### [Problem to work on]
Only one span of the listing below should come back. It runs from the line with "exec (.readResponse r) s = .next (logOnly" through the line with "(∀ (r : LinkRx) (x : Parcel) (cd : Nat) (g", and each of its lines must be reproduced exactly.

### [Information given]

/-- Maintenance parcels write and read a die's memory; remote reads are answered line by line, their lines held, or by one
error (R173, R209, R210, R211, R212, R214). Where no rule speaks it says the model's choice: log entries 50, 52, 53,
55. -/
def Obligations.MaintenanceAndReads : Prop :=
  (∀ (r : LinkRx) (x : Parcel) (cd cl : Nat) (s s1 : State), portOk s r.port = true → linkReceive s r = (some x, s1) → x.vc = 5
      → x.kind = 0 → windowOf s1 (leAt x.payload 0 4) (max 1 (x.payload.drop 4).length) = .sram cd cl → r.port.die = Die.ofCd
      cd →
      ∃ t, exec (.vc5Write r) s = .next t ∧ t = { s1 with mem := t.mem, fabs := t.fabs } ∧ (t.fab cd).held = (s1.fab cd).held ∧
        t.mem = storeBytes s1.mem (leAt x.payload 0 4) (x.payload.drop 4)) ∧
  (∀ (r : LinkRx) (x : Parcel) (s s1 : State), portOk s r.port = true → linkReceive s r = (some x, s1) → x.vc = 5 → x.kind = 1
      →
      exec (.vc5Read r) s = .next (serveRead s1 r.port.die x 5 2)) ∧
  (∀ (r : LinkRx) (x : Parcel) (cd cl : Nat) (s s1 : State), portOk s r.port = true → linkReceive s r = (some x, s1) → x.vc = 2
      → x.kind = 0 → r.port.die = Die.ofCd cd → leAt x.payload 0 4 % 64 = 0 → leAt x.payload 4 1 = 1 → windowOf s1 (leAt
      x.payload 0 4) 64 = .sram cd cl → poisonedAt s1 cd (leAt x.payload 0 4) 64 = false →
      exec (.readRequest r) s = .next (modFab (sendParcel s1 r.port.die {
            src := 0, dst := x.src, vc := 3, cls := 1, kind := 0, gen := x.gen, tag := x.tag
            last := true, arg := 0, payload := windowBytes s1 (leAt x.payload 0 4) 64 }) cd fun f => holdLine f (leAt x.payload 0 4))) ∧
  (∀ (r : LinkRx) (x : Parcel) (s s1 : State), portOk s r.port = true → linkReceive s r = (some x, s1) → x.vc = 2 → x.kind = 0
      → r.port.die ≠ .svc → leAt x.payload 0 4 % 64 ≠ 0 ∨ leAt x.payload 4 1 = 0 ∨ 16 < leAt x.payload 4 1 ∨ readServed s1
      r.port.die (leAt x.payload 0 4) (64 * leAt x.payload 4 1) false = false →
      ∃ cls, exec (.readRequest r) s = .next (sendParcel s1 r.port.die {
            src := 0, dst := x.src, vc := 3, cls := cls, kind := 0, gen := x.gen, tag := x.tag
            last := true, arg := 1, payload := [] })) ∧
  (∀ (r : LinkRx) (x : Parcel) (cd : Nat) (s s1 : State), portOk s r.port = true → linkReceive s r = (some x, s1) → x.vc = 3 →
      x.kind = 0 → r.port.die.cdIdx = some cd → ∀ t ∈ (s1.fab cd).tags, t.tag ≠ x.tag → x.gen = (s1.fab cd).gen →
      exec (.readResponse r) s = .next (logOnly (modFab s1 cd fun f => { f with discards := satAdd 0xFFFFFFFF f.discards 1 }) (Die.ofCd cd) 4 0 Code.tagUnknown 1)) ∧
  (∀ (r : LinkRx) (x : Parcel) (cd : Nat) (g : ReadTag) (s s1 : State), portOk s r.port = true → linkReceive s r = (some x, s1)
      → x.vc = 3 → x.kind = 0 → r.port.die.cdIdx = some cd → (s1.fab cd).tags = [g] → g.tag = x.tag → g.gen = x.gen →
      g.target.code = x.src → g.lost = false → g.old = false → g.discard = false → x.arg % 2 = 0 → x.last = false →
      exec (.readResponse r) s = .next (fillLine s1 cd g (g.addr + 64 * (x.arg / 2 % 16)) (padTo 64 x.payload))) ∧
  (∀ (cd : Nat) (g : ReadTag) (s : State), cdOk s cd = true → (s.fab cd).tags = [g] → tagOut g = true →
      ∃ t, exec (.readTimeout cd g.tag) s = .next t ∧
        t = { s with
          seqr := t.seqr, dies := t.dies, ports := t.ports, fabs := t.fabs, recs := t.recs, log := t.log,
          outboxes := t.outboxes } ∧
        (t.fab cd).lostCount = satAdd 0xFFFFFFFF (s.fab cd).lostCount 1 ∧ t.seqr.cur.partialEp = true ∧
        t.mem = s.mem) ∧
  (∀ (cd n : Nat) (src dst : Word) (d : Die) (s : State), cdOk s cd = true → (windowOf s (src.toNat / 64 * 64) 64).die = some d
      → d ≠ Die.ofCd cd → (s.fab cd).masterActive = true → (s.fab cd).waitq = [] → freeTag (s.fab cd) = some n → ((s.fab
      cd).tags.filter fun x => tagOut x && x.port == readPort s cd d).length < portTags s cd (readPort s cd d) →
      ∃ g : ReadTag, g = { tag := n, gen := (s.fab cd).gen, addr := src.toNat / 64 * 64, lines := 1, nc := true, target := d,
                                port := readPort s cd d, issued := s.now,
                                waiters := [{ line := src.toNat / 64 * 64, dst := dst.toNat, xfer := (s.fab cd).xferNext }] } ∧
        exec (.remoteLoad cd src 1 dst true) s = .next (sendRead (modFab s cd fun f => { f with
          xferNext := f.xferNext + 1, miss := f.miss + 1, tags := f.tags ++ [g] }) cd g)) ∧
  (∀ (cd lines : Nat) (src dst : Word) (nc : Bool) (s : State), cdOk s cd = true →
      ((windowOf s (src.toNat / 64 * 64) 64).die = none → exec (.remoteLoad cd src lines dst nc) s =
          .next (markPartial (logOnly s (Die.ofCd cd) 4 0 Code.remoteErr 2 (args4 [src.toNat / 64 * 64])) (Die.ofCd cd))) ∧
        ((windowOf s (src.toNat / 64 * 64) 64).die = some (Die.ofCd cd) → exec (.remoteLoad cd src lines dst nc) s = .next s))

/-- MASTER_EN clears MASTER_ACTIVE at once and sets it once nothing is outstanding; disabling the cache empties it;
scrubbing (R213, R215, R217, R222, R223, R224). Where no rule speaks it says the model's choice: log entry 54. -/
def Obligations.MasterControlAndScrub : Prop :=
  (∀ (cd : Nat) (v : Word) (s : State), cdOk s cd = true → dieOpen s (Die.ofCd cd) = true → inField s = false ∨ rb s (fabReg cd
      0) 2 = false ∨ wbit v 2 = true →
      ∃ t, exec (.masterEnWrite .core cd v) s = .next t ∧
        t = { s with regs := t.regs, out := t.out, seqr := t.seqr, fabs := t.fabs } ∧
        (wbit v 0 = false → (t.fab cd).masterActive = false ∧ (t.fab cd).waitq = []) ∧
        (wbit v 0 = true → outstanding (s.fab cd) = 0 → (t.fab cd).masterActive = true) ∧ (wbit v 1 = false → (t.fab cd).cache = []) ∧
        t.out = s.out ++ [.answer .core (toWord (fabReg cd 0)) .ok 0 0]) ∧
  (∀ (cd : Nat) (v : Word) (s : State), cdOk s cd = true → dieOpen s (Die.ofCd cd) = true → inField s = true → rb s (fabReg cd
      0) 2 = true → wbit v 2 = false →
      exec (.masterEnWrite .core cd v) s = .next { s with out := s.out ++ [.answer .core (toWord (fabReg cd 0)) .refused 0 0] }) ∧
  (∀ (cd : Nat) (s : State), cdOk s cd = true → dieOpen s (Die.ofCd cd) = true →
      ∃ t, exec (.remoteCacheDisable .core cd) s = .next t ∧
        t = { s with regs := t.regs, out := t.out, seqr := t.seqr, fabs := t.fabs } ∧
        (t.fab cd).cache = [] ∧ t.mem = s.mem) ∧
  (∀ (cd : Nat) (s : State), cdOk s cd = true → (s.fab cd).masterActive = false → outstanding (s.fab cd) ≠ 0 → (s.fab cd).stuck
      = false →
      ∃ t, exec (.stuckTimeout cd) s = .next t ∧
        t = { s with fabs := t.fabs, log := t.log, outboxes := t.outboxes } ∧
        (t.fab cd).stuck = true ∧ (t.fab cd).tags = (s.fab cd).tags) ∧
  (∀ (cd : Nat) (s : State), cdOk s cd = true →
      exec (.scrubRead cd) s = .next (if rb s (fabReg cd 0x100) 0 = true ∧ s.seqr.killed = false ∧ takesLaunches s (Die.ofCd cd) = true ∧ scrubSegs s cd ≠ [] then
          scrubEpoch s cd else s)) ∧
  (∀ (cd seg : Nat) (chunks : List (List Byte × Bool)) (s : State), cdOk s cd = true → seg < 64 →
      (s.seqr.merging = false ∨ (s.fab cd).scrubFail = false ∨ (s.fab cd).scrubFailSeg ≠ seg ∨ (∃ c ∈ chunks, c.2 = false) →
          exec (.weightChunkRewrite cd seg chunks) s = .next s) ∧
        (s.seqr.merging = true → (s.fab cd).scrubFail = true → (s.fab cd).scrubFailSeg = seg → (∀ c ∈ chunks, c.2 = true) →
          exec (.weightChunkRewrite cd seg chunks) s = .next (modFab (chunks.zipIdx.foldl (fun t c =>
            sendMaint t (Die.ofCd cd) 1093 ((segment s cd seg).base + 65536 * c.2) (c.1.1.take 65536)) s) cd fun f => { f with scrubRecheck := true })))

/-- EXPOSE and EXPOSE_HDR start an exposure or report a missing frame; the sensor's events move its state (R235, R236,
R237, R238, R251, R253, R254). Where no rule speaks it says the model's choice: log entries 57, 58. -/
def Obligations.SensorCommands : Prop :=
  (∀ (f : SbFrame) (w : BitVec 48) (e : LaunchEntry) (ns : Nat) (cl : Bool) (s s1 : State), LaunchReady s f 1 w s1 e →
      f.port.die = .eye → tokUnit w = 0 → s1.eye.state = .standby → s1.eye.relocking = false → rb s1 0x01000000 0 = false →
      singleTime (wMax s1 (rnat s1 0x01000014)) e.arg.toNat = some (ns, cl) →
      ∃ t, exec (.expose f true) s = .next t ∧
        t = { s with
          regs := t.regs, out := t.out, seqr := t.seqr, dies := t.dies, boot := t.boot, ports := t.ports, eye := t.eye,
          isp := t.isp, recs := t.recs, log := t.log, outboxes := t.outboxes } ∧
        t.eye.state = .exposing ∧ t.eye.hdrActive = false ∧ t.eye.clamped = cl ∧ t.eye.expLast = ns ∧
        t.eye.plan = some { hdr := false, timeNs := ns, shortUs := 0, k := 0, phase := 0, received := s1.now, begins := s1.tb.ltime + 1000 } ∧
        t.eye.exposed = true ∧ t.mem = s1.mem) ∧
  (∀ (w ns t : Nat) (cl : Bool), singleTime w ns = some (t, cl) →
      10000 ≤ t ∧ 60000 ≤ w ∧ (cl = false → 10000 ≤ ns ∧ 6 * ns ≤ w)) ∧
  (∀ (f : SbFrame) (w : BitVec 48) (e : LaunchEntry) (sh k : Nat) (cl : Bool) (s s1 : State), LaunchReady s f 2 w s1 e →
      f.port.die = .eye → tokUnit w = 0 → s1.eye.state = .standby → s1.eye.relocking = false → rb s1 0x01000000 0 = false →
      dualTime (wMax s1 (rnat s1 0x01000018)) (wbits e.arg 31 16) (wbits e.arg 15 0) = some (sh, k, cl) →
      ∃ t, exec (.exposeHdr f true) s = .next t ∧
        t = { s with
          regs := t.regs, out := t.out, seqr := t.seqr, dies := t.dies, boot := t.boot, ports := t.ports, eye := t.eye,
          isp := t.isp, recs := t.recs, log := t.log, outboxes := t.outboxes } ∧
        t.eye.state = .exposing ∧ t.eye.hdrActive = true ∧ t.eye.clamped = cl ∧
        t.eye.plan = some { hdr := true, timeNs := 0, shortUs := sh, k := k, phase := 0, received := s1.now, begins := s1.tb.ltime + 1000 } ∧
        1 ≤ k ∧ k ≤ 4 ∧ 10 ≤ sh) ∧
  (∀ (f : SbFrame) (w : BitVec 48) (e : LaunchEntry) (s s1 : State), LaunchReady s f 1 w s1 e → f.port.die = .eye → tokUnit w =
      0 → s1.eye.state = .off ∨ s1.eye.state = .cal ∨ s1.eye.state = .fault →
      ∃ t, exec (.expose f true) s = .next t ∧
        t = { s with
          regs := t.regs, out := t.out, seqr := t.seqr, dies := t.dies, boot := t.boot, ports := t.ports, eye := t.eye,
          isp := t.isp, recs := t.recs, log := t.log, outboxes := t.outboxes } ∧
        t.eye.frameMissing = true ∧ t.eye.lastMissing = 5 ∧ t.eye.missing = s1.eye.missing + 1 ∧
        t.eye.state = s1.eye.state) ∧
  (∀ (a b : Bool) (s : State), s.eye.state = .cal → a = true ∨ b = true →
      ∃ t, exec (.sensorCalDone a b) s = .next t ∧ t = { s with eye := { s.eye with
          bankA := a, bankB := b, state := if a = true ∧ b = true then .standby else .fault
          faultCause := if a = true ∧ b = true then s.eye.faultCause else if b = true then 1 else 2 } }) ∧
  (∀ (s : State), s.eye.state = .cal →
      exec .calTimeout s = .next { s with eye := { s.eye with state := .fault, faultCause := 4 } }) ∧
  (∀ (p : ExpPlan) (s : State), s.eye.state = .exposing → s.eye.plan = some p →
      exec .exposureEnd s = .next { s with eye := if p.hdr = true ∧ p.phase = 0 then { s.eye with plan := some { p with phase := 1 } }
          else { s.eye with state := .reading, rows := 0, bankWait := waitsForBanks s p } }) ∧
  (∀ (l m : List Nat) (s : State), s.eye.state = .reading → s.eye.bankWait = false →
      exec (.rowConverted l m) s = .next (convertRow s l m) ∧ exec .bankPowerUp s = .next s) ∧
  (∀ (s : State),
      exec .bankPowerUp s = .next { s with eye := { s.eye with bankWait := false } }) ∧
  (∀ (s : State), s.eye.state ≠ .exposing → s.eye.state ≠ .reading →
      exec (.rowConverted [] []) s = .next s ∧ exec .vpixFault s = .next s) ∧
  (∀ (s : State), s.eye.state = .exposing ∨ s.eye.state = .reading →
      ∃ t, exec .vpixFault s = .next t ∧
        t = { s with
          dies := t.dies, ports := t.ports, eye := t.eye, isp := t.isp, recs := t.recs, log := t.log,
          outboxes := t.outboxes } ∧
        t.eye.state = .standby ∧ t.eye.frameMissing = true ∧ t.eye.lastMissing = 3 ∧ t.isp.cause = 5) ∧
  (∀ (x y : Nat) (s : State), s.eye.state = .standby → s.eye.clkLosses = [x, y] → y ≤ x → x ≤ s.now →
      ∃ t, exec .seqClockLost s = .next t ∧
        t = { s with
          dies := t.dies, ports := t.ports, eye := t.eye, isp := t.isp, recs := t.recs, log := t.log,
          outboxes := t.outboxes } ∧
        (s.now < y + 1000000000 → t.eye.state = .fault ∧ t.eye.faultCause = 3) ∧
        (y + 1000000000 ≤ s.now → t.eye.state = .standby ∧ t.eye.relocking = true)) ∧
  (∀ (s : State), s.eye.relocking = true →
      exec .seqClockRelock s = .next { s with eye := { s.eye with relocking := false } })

### [Result below]
      exec (.readResponse r) s = .next (logOnly (modFab s1 cd fun f => { f with discards := satAdd 0xFFFFFFFF f.discards 1 }) (Die.ofCd cd) 4 0 Code.tagUnknown 1)) ∧
  (∀ (r : LinkRx) (x : Parcel) (cd : Nat) (g : ReadTag) (s s1 : State), portOk s r.port = true → linkReceive s r = (some x, s1)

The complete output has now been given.